* **Your task**
Word for word, transcribe the data below from the line with "theorem all_present_of_probeTarget_none (s" to the line with "1)).presence = .present := by", keeping both of those lines.

(Dataset entries)

★ ★ ★

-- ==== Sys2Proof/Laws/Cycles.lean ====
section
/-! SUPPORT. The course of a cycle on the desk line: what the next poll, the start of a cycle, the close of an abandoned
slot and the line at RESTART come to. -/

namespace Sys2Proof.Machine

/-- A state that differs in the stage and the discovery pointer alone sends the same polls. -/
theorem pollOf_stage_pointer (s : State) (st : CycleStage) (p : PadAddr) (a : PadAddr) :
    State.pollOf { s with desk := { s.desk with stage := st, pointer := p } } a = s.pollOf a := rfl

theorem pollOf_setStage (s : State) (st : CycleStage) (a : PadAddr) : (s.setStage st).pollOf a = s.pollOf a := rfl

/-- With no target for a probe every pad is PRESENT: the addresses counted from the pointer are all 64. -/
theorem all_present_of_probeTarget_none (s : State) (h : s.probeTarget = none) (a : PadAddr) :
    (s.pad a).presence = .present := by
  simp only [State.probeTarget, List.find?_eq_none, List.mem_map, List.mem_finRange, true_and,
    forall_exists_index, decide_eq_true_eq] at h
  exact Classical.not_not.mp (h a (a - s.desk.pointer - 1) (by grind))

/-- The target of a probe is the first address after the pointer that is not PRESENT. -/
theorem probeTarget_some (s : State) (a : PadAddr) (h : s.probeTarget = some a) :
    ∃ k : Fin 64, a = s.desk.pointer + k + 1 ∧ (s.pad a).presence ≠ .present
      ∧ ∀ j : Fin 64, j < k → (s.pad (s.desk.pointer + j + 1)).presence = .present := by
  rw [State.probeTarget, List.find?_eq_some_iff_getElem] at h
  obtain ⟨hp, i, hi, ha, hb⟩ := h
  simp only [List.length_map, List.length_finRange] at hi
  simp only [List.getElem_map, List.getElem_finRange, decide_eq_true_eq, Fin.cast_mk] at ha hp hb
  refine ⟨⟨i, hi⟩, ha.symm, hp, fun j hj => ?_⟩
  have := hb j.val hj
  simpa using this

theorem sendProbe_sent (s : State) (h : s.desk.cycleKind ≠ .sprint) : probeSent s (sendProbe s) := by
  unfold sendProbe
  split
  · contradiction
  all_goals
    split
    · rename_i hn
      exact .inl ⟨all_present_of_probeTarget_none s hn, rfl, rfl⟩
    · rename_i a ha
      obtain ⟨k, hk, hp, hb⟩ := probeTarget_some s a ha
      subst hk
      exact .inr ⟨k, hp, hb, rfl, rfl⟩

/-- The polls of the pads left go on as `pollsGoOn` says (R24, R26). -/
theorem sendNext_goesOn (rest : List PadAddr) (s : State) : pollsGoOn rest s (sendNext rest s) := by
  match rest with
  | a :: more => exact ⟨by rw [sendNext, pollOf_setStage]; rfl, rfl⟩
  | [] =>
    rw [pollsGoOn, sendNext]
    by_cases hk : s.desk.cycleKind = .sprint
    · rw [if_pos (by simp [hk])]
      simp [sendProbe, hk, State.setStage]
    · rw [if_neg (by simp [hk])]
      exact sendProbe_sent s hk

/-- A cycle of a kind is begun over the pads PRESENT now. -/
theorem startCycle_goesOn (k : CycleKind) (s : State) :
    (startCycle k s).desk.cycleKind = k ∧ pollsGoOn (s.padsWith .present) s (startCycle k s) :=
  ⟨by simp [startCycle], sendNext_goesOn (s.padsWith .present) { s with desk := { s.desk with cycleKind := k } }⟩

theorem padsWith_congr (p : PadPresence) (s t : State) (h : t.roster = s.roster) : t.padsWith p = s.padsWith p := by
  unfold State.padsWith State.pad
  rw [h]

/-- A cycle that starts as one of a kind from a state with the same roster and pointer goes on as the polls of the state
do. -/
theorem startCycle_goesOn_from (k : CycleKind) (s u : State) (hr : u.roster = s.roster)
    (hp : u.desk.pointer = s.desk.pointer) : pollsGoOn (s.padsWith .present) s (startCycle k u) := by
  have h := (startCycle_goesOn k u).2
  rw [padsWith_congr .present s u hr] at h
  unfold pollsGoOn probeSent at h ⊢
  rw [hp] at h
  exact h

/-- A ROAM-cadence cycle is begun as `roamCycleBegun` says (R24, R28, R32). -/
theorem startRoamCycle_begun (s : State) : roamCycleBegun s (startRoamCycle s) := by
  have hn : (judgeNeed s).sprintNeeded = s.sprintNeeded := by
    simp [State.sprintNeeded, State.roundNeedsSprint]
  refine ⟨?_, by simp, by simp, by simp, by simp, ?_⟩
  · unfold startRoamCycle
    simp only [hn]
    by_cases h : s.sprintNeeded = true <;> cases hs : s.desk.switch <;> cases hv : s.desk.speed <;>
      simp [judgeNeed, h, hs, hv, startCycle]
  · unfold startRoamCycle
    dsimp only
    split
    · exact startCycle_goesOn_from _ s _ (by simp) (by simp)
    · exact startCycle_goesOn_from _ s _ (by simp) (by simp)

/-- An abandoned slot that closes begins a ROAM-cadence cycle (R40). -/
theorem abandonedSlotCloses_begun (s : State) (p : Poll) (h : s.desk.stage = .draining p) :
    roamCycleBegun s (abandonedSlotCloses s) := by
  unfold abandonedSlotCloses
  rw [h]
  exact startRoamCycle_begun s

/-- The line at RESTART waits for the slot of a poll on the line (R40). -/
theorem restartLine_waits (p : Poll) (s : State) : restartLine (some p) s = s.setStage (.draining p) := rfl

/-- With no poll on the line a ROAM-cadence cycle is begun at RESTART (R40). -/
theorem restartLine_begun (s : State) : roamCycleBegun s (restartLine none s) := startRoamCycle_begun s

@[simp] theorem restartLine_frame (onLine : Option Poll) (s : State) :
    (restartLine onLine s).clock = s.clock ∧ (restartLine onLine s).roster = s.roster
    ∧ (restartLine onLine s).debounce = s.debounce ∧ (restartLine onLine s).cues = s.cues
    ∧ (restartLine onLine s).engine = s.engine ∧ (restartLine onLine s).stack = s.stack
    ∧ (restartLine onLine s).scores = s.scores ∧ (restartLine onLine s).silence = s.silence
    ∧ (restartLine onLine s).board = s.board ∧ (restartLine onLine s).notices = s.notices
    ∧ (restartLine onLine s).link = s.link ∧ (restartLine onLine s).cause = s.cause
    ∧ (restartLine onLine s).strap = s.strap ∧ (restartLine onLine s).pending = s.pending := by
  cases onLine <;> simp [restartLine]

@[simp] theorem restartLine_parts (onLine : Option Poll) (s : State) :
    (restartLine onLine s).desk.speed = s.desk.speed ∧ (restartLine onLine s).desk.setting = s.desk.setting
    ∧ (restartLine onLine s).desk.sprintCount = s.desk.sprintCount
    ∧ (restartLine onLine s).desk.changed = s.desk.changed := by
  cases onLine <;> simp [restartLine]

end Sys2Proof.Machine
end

★ ★ ★

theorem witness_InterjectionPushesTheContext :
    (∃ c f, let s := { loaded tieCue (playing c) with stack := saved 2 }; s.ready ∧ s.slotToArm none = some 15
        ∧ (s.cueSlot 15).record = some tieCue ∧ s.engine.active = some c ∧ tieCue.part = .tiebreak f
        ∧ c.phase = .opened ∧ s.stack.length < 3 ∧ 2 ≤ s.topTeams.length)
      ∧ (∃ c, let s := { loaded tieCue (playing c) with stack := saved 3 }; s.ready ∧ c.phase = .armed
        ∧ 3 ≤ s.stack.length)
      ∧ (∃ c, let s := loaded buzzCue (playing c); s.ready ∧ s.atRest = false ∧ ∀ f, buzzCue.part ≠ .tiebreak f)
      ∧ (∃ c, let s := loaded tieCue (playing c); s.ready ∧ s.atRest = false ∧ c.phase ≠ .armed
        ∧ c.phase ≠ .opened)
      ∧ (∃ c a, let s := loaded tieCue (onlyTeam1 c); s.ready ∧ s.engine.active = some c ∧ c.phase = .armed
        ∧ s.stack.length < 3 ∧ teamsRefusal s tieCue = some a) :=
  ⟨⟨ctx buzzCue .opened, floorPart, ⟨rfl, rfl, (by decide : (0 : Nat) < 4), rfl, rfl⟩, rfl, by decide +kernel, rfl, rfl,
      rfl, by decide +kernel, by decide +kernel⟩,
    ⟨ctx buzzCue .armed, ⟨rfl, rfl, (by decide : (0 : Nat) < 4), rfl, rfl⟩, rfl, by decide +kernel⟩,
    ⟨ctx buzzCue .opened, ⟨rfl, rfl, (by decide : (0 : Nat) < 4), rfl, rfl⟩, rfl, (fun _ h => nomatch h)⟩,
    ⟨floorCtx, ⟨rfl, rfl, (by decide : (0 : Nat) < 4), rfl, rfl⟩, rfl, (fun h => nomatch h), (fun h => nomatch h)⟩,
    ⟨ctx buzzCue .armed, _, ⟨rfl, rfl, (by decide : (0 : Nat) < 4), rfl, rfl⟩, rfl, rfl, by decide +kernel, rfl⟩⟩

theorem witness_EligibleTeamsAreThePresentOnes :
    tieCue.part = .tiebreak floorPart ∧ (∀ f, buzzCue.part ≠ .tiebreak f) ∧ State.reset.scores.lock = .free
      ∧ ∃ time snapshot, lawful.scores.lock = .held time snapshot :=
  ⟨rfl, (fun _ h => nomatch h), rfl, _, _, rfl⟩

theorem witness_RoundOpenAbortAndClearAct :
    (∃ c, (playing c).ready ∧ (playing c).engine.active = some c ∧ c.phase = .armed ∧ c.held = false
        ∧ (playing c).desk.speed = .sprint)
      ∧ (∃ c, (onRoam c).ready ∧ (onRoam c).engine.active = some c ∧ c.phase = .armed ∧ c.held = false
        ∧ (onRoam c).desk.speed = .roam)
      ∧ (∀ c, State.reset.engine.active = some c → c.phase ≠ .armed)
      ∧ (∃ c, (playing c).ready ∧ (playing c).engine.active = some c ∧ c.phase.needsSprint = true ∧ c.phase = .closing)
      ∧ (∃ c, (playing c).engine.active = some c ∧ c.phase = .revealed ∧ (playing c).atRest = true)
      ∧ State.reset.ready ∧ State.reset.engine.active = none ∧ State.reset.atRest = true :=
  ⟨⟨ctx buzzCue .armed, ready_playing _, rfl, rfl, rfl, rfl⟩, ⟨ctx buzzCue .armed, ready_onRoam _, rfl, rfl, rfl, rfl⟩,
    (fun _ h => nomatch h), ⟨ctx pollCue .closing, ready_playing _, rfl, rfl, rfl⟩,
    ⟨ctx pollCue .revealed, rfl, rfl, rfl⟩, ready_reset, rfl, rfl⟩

★ ★ ★

* **Answer for the task**
theorem all_present_of_probeTarget_none (s : State) (h : s.probeTarget = none) (a : PadAddr) :
    (s.pad a).presence = .present := by
  simp only [State.probeTarget, List.find?_eq_none, List.mem_map, List.mem_finRange, true_and,
    forall_exists_index, decide_eq_true_eq] at h
  exact Classical.not_not.mp (h a (a - s.desk.pointer - 1) (by grind))

/-- The target of a probe is the first address after the pointer that is not PRESENT. -/
theorem probeTarget_some (s : State) (a : PadAddr) (h : s.probeTarget = some a) :
    ∃ k : Fin 64, a = s.desk.pointer + k + 1 ∧ (s.pad a).presence ≠ .present
      ∧ ∀ j : Fin 64, j < k → (s.pad (s.desk.pointer + j + 1)).presence = .present := by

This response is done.